Start of DATASET RECORDS
-- ==== Sys2Proof/Machine/Bar2.lean ====
section
/-! DEFINITION. BAR2 (01_architecture.md, R19, R20; 13_host_interface.md, R263, R264). -/

namespace Sys2Proof.Machine

/-- The HBM address of a BAR2 offset (R263). -/
def Block.b2Addr (b : Block) (o : Nat) : Nat :=
  let win := 2 ^ (28 + b.host.bar2.val)
  ((b.rd64 Reg.HOST_B2_BASE_LO).toNat / win * win + o) % 2 ^ 34

/-- A host write to this byte of HBM is discarded (R20): the active bank of a bound head, the replay region, the frame
stores. -/
def Block.b2Denied (b : Block) (a : Nat) : Bool :=
  match bankOf a with
  | some (h, bank) => b.bound h && b.activeBank h == bank
  | none => decide (0x90000000 ≤ a) && decide (a < 0xF8000000)

/-- The bytes of a request from an address, with those its byte enables leave out left out. -/
def enabledBytes (a : Nat) (data : List (Option Byte)) : List (Nat × Byte) :=
  (List.range data.length).filterMap fun i => ((data.getD i none).map fun x => ((a + i) % 2 ^ 34, x))

/-- Write bytes of HBM where R20 allows, and note the banks written (R103). -/
def hbmWrite (xs : List (Nat × Byte)) (b : Block) : Block :=
  let ok := xs.filter fun x => !b.b2Denied x.1
  let b' := forEach ok (fun x b => mendHbm x.1 1 b) { b with hbm := ok.foldl (fun m x => m.set (fun _ => 0) x.1 x.2) b.hbm }
  forEach (List.range 24) (fun h b =>
    let hits (bank : Bool) : Bool := ok.any fun x => bankOf x.1 == some (h, bank)
    let b := if hits false then noteBankWrite h false b else b
    if hits true then noteBankWrite h true b else b) b'

/-- Perform a BAR2 write (R20, R264): counted once where any byte is discarded; mirrored, and denied at a standby (R338,
R339). -/
def bar2Perform (a : Nat) (data : List (Option Byte)) (b : Block) : Block :=
  let xs := enabledBytes a data
  if xs.isEmpty || b.bud.down then b
  else if b.standby then b.inc Reg.PAIR_CNT_C 15 0 1
  else
    let b := if xs.any fun x => b.b2Denied x.1 then b.inc Reg.HOST_B2DENY 31 0 1 else b
    mirror (.hbm a data) (hbmWrite xs b)

/-- A byte that a BAR2 read of `len` bytes from `a` reads is uncorrectable; the address wraps (R263). -/
def Block.spoiltRead (b : Block) (a len : Nat) : Bool := b.hbmBad a len || b.hbmBad 0 (a + len - 2 ^ 34)

/-- Answer a BAR2 read (R264, R296): in shutdown zeros; poisoned on an uncorrectable error, which is counted and
reported (R349). -/
def bar2Answer (a len : Nat) (ue : Bool) (b : Block) : Block :=
  if b.bud.down then b.emit (.bar2 a (List.replicate len 0) false)
  else if ue || b.spoiltRead a len then hbmUe 1 ((b.emit (.bar2 a [] true)).inc Reg.HOST_CNT 31 16 1)
  else b.emit (.bar2 a ((List.range len).map fun i => b.hbmByte ((a + i) % 2 ^ 34)) false)

/-- BAR2 requests wait for HBM to be zeroed after a cold reset (R366). -/
def Block.b2Waits (b : Block) : Bool := decide (b.stage_ < 6) && decide (b.fld Reg.SUP_CAUSE 3 0 < 5)

/-- A BAR2 read arrives. -/
def bar2Read (o len : Nat) (ue : Bool) (b : Block) : Block :=
  if (b.perst && !b.bud.down) || b.stage_ = 0 then b
  else if b.b2Waits then { b with held := b.held ++ [(b.b2Addr o, none, len)] }
  else bar2Answer (b.b2Addr o) len ue b

/-- A poisoned write is discarded, counted and reported (R261, R280). -/
def poisonedWrite (b : Block) : Block := reportAer .poisonedTlp (b.inc Reg.HOST_CNT 15 0 1)

/-- A poisoned write to either window; the shutdown state sees none (R296). -/
def poisonedAccess (b : Block) : Block := if b.bud.down then b else poisonedWrite b

/-- A BAR2 write arrives. -/
def bar2Write (o : Nat) (data : Bar2Data) (b : Block) : Block :=
  if (b.perst && !b.bud.down) || b.stage_ = 0 then b
  else match data with
    | .poisoned => poisonedAccess b
    | .bytes xs =>
      if b.b2Waits then { b with held := b.held ++ [(b.b2Addr o, some xs, 0)] }
      else bar2Perform (b.b2Addr o) xs b

/-- Requests held complete in order (R366). -/
def serveBar2 (b : Block) : Block :=
  let xs := b.held
  forEach xs (fun x b =>
    match x.2.1 with
    | some data => bar2Perform x.1 data b
    | none => bar2Answer x.1 x.2.2 false b) { b with held := [] }

end Sys2Proof.Machine
end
End of DATASET RECORDS
EXERCISE BRIEF — Write out the entries above once more, without altering anything.

ANSWER BOX —
-- ==== Sys2Proof/Machine/Bar2.lean ====
section
/-! DEFINITION. BAR2 (01_architecture.md, R19, R20; 13_host_interface.md, R263, R264). -/

namespace Sys2Proof.Machine

/-- The HBM address of a BAR2 offset (R263). -/
def Block.b2Addr (b : Block) (o : Nat) : Nat :=
  let win := 2 ^ (28 + b.host.bar2.val)
  ((b.rd64 Reg.HOST_B2_BASE_LO).toNat / win * win + o) % 2 ^ 34

/-- A host write to this byte of HBM is discarded (R20): the active bank of a bound head, the replay region, the frame
stores. -/
def Block.b2Denied (b : Block) (a : Nat) : Bool :=
  match bankOf a with
  | some (h, bank) => b.bound h && b.activeBank h == bank
  | none => decide (0x90000000 ≤ a) && decide (a < 0xF8000000)

/-- The bytes of a request from an address, with those its byte enables leave out left out. -/
def enabledBytes (a : Nat) (data : List (Option Byte)) : List (Nat × Byte) :=
  (List.range data.length).filterMap fun i => ((data.getD i none).map fun x => ((a + i) % 2 ^ 34, x))

/-- Write bytes of HBM where R20 allows, and note the banks written (R103). -/
def hbmWrite (xs : List (Nat × Byte)) (b : Block) : Block :=
  let ok := xs.filter fun x => !b.b2Denied x.1
  let b' := forEach ok (fun x b => mendHbm x.1 1 b) { b with hbm := ok.foldl (fun m x => m.set (fun _ => 0) x.1 x.2) b.hbm }
  forEach (List.range 24) (fun h b =>
    let hits (bank : Bool) : Bool := ok.any fun x => bankOf x.1 == some (h, bank)
    let b := if hits false then noteBankWrite h false b else b
    if hits true then noteBankWrite h true b else b) b'

/-- Perform a BAR2 write (R20, R264): counted once where any byte is discarded; mirrored, and denied at a standby (R338,
R339). -/
def bar2Perform (a : Nat) (data : List (Option Byte)) (b : Block) : Block :=
  let xs := enabledBytes a data
  if xs.isEmpty || b.bud.down then b
  else if b.standby then b.inc Reg.PAIR_CNT_C 15 0 1
  else
    let b := if xs.any fun x => b.b2Denied x.1 then b.inc Reg.HOST_B2DENY 31 0 1 else b
    mirror (.hbm a data) (hbmWrite xs b)

/-- A byte that a BAR2 read of `len` bytes from `a` reads is uncorrectable; the address wraps (R263). -/
def Block.spoiltRead (b : Block) (a len : Nat) : Bool := b.hbmBad a len || b.hbmBad 0 (a + len - 2 ^ 34)

/-- Answer a BAR2 read (R264, R296): in shutdown zeros; poisoned on an uncorrectable error, which is counted and
reported (R349). -/
def bar2Answer (a len : Nat) (ue : Bool) (b : Block) : Block :=
  if b.bud.down then b.emit (.bar2 a (List.replicate len 0) false)
  else if ue || b.spoiltRead a len then hbmUe 1 ((b.emit (.bar2 a [] true)).inc Reg.HOST_CNT 31 16 1)
  else b.emit (.bar2 a ((List.range len).map fun i => b.hbmByte ((a + i) % 2 ^ 34)) false)

/-- BAR2 requests wait for HBM to be zeroed after a cold reset (R366). -/
def Block.b2Waits (b : Block) : Bool := decide (b.stage_ < 6) && decide (b.fld Reg.SUP_CAUSE 3 0 < 5)

/-- A BAR2 read arrives. -/
def bar2Read (o len : Nat) (ue : Bool) (b : Block) : Block :=
  if (b.perst && !b.bud.down) || b.stage_ = 0 then b
  else if b.b2Waits then { b with held := b.held ++ [(b.b2Addr o, none, len)] }
  else bar2Answer (b.b2Addr o) len ue b

/-- A poisoned write is discarded, counted and reported (R261, R280). -/
def poisonedWrite (b : Block) : Block := reportAer .poisonedTlp (b.inc Reg.HOST_CNT 15 0 1)

/-- A poisoned write to either window; the shutdown state sees none (R296). -/
def poisonedAccess (b : Block) : Block := if b.bud.down then b else poisonedWrite b

/-- A BAR2 write arrives. -/
def bar2Write (o : Nat) (data : Bar2Data) (b : Block) : Block :=
  if (b.perst && !b.bud.down) || b.stage_ = 0 then b
  else match data with
    | .poisoned => poisonedAccess b
    | .bytes xs =>
      if b.b2Waits then { b with held := b.held ++ [(b.b2Addr o, some xs, 0)] }
      else bar2Perform (b.b2Addr o) xs b

/-- Requests held complete in order (R366). -/
def serveBar2 (b : Block) : Block :=
  let xs := b.held
  forEach xs (fun x b =>
    match x.2.1 with
    | some data => bar2Perform x.1 data b
    | none => bar2Answer x.1 x.2.2 false b) { b with held := [] }

end Sys2Proof.Machine
end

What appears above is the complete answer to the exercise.